Exercise details:
Each entry is to be retyped exactly as it stands.
───── Recorded data
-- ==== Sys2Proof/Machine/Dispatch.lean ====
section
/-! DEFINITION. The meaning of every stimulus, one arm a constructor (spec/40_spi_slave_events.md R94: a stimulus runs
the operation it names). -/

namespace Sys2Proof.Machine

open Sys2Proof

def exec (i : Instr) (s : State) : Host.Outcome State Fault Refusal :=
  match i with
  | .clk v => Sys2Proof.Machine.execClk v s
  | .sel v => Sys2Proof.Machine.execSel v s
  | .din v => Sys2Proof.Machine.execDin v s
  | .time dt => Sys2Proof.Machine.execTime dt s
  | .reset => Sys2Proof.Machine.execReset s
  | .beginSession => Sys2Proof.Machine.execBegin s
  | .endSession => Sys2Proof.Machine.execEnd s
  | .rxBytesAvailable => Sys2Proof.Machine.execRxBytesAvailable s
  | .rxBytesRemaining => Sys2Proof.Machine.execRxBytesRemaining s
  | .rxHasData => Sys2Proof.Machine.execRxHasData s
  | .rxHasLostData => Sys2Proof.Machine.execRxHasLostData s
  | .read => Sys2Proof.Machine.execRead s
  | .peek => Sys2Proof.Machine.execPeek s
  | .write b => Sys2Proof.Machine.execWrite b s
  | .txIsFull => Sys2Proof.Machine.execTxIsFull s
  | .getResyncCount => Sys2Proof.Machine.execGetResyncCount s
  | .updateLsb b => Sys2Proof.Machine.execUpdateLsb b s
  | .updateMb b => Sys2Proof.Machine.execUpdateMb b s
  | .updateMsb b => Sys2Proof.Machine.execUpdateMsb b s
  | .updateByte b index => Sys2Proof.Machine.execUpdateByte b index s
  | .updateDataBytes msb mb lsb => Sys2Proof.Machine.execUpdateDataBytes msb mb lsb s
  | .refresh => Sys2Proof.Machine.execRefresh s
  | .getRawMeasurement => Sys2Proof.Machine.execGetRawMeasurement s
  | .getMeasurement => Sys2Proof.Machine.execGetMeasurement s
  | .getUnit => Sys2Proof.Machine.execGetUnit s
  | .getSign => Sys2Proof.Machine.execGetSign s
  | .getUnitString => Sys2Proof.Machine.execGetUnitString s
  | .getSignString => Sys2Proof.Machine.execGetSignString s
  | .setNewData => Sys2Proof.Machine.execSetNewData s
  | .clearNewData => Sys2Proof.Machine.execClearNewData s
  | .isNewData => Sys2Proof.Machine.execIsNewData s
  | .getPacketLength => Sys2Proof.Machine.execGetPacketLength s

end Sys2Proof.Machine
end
──────────
Result below:
-- ==== Sys2Proof/Machine/Dispatch.lean ====
section
/-! DEFINITION. The meaning of every stimulus, one arm a constructor (spec/40_spi_slave_events.md R94: a stimulus runs
the operation it names). -/

namespace Sys2Proof.Machine

open Sys2Proof

def exec (i : Instr) (s : State) : Host.Outcome State Fault Refusal :=
  match i with
  | .clk v => Sys2Proof.Machine.execClk v s
  | .sel v => Sys2Proof.Machine.execSel v s
  | .din v => Sys2Proof.Machine.execDin v s
  | .time dt => Sys2Proof.Machine.execTime dt s
  | .reset => Sys2Proof.Machine.execReset s
  | .beginSession => Sys2Proof.Machine.execBegin s
  | .endSession => Sys2Proof.Machine.execEnd s
  | .rxBytesAvailable => Sys2Proof.Machine.execRxBytesAvailable s
  | .rxBytesRemaining => Sys2Proof.Machine.execRxBytesRemaining s
  | .rxHasData => Sys2Proof.Machine.execRxHasData s
  | .rxHasLostData => Sys2Proof.Machine.execRxHasLostData s
  | .read => Sys2Proof.Machine.execRead s
  | .peek => Sys2Proof.Machine.execPeek s
  | .write b => Sys2Proof.Machine.execWrite b s
  | .txIsFull => Sys2Proof.Machine.execTxIsFull s
  | .getResyncCount => Sys2Proof.Machine.execGetResyncCount s
  | .updateLsb b => Sys2Proof.Machine.execUpdateLsb b s
  | .updateMb b => Sys2Proof.Machine.execUpdateMb b s
  | .updateMsb b => Sys2Proof.Machine.execUpdateMsb b s
  | .updateByte b index => Sys2Proof.Machine.execUpdateByte b index s
  | .updateDataBytes msb mb lsb => Sys2Proof.Machine.execUpdateDataBytes msb mb lsb s
  | .refresh => Sys2Proof.Machine.execRefresh s
  | .getRawMeasurement => Sys2Proof.Machine.execGetRawMeasurement s
  | .getMeasurement => Sys2Proof.Machine.execGetMeasurement s
  | .getUnit => Sys2Proof.Machine.execGetUnit s
  | .getSign => Sys2Proof.Machine.execGetSign s
  | .getUnitString => Sys2Proof.Machine.execGetUnitString s
  | .getSignString => Sys2Proof.Machine.execGetSignString s
  | .setNewData => Sys2Proof.Machine.execSetNewData s
  | .clearNewData => Sys2Proof.Machine.execClearNewData s
  | .isNewData => Sys2Proof.Machine.execIsNewData s
  | .getPacketLength => Sys2Proof.Machine.execGetPacketLength s

end Sys2Proof.Machine
end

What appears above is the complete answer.